The fall of Rome, and the eclipse of the ancient Greek civilization, has recently been linked (through archaeological DNA studies) to the arrival of the much more deadly falciparum malaria into southern Europe around 450 CE. Until then, Europe had only to deal with the ‘mild’ vivax ague form of the disease.40 High mortality, leading to economic collapse and civil chaos, is suggested by some to have resulted partly from the likely combined arrival of suitable falciparum vectors and falciparum carriers.

Was the arrival of rice, 2,500 years ago, with its mosquito-friendly aquatic cultivation, the spark that made malaria flare up in Japan? Increased trade, and the exchange of paddy engineering know-how, would also have brought infected individuals from China into the changing and increasing Japanese agricultural settlements.

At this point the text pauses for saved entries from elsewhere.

/-- LINK_RETRAIN starts, after its reply. -/
def State.linkRetrain (s : State) (l : Lane) (kind : Nat) : State :=
  let s := s.modLane l fun x => { x with noAsk := false }
  let s := s.abortSlice fun ty tg => decide (ty = 5) && decide (tg = l.num)
  match kind with
  | 0 => s.askRetrain l
  | 1 => if (s.lane l).up then s.laneDown l 7 else s
  | _ => s.retrainReturn l

def linkRetrainDef : OpDef :=
  { len := fun p => decide (p.plen = 1)
    bad := fun p _ => need (decide (p.u8 16 ≤ 1) && decide (p.u8 17 ≤ 2) && decide (p.u16 18 ≤ 1))
    gate := fun p s =>
      let l := laneOf (p.u8 16)
      let k := p.u8 17
      orElse9
        (stop ((decide (k ≠ 1) && decide ((s.lane l).stage ≠ .active))
          || (decide (k = 0) && !s.mirror)
          || (decide (k = 1) && s.carries l && !s.carries (partner l) && !bitOf (p.u16 18) 0)) stWrongState)
        (stop (s.laneBusy l) stBusy)
    run := fun _ p s =>
      { s := s, post := fun s => (s.replyLeaves p (laneOf (p.u8 16))).linkRetrain (laneOf (p.u8 16)) (p.u8 17) } }

def execLinkRetrain (p : Pkt) (s : State) : Host.Outcome State Fault Refusal :=
  .next (serveOp 0x0D02 linkRetrainDef p false s)

/-! ### LANE_MODE (R174) -/

/-- A lane comes under a new mode: dropped with its PHY off, or admitted from DETECT with backoff 0. -/
def State.laneUnder (s : State) (was : Bool) (l : Lane) : State :=
  let x := s.lane l
  if was && !s.admits l then
    s.setLane l { laneIdle x with phyOn := false, backoff := 0, backoffRun := false }
  else if !was && s.admits l then
    (s.setLane l { laneIdle x with phyOn := true, backoff := 0, backoffRun := false }).abortSlice
      fun ty tg => decide (ty = 5) && decide (tg = l.num)
  else s

/-- The lane mode changes. -/
def State.laneMode (s : State) (m : Nat) : State :=
  let a := s.admits .a
  let b := s.admits .b
  let old := s.live pLinkCtrl
  let s := s.setLive pLinkCtrl (old - old % 4 + m)
  let s := (s.laneUnder a .a).laneUnder b .b
  if s.carryMask = 0 then s.linkCut else { s with link := { s.link with recent := [] } }

def laneModeDef : OpDef :=
  { rlen := fun _ => 1
    len := fun p => decide (p.plen = 1)
    bad := fun p _ => need (decide (p.u8 16 ≤ 2) && p.zero 17 3)
    gate := fun p s =>
      let l := laneOf (p.u8 16 - 1)
      stop (decide (p.u8 16 ≠ 0) && (decide ((s.lane l).stage ≠ .active) || decide ((s.lane l).fwd ≠ .l0)
        || s.marked (17 + l.num))) stWrongState
    run := fun _ p s =>
      { s := s
        results := [w32 (s.fld pLinkCtrl 1 0 + 256 * (s.laneMode (p.u8 16)).carryMask)]
        post := fun s => (s.replyLeaves p .a).laneMode (p.u8 16) } }

def execLaneMode (p : Pkt) (s : State) : Host.Outcome State Fault Refusal :=
  .next (serveOp 0x0D03 laneModeDef p false s)

/-! ### EYE_READ -/

/-- The results of EYE_READ. -/
def eyeWords (s : State) (l : Lane) : List Word :=
  let x := s.lane l
  let t := fun (i : Nat) => twos 16 (x.thr.getD i 0)
  let p := fun (i : Nat) => twos 16 (x.taps.getD i 0)
  let age := match x.eyeAt with | some t => min (s.since t / 1000000) 65535 | none => 65535
  ((List.range 3).map fun k => halves (x.eyeH.getD k 0) (x.eyeW.getD k 0))
    ++ [w32 (x.ctle + 65536 * age), halves (t 0) (t 1), halves (t 2) (p 0), halves (p 1) (p 2),
        w32 (x.rich % 256 + 256 * (x.trans % 256))]

def eyeReadDef : OpDef :=
  { jnl := jnlNone
    rlen := fun _ => 8
    len := fun p => decide (p.plen = 1)
    bad := fun p _ => need (decide (p.u8 16 ≤ 1) && p.zero 17 3)
    gate := fun p s => stop (!(s.lane (laneOf (p.u8 16))).everActive) stWrongState
    run := fun _ p s => okOut s (eyeWords s (laneOf (p.u8 16))) }

def execEyeRead (p : Pkt) (s : State) : Host.Outcome State Fault Refusal :=
  .next (serveOp 0x0D04 eyeReadDef p false s)

end Sys2Proof.Machine
end

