/-- Every named engine takes the action at the same instant. -/
def State.crestControl (s : State) (a : CrestAct) : State :=
  (bitList a.engines.toNat 8).foldl (fun s i => s.crestAct a i) s

/-- The actions that wait for the seam are taken. -/
def State.crestSeamActs (s : State) : State :=
  s.str.seamActs.foldl (fun s a => s.crestControl a) { s with str := { s.str with seamActs := [] } }

/-- The engines running. -/
def State.crestRunning (s : State) : Nat :=
  ofFlags ((List.range 8).map fun i => decide ((s.crest i).state = .running))

/-- The action of a packet. -/
def crestActOf (p : Pkt) : CrestAct :=
  { engines := BitVec.ofNat 8 (p.u8 16)
    action := p.u8 17
    init := bitOf (p.u8 18) 1
    level := p.u16 20
    mask := BitVec.ofNat 16 (p.u16 22) }

def crestControlDef : OpDef :=
  { rlen := fun _ => 1
    len := fun p => decide (p.plen = 2)
    bad := fun p _ => need (decide (p.u8 16 ≠ 0) && decide (p.u8 17 ≤ 3) && decide (p.u8 18 ≤ 3) && p.zero 19 1)
    gate := fun p s => stop (decide (p.u8 17 = 2)
      && (bitList (p.u8 16) 8).any fun i => decide ((s.crest i).state = .ended)) stWrongState
    run := fun _ p s =>
      let a := crestActOf p
      let r := [w32 (s.crestControl a).crestRunning]
      if bitOf (p.u8 18) 0 ∨ p.cls = 1 then
        okOut { s with str := { s.str with seamActs := s.str.seamActs ++ [a] } } r
      else okOut (s.crestControl a) r }

def execCrestStop (p : Pkt) (s : State) : Host.Outcome State Fault Refusal :=
  .next (serveOp 0x0505 crestControlDef (p.fix 17 0) false s)

def execCrestStart (p : Pkt) (s : State) : Host.Outcome State Fault Refusal :=
  .next (serveOp 0x0505 crestControlDef (p.fix 17 1) false s)

def execCrestResume (p : Pkt) (s : State) : Host.Outcome State Fault Refusal :=
  .next (serveOp 0x0505 crestControlDef (p.fix 17 2) false s)

def execCrestStopAndSet (p : Pkt) (s : State) : Host.Outcome State Fault Refusal :=
  .next (serveOp 0x0505 crestControlDef (p.fix 17 3) false s)

end Sys2Proof.Machine
end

The mysterious Mauritian malarial outbreak of 1866 is now explained with the crystal-clear vision of hindsight. Although malaria-infected immigrants arrived in a constant stream for two centuries, and their individual fits and tremors may have stayed with them all their lives, it was not until the accidental introduction (and subsequent breeding) of the key mosquito, Anopheles gambiae, from Africa, in 1866, that the disease could become established in the wider population. Until that year, there was no suitable mosquito vector on the island. Mean while, back on Stevenson’s fictional Treasure Island, malaria should not have been a threat. Although it was in the malarial Caribbean, the secret island on Billy Bones’s map was deserted, apart from Ben Gunn. He may have been a ‘half-idiot maroon’, but he was not ill with the fever. Even if malaria vector mosquitoes had been present, there would have been no pool of malaria-carrying humans to infect the newly landed adventurers.

At the end of the nineteenth century, the revelations of Manson, Ross, Grassi and all the other great medical men heralded the start of a new war against disease. The weapons were still in the making, but the enemy had been clearly identified. All across the world, mosquitoes were in the cross-hairs of the gun sights and the hunt was on.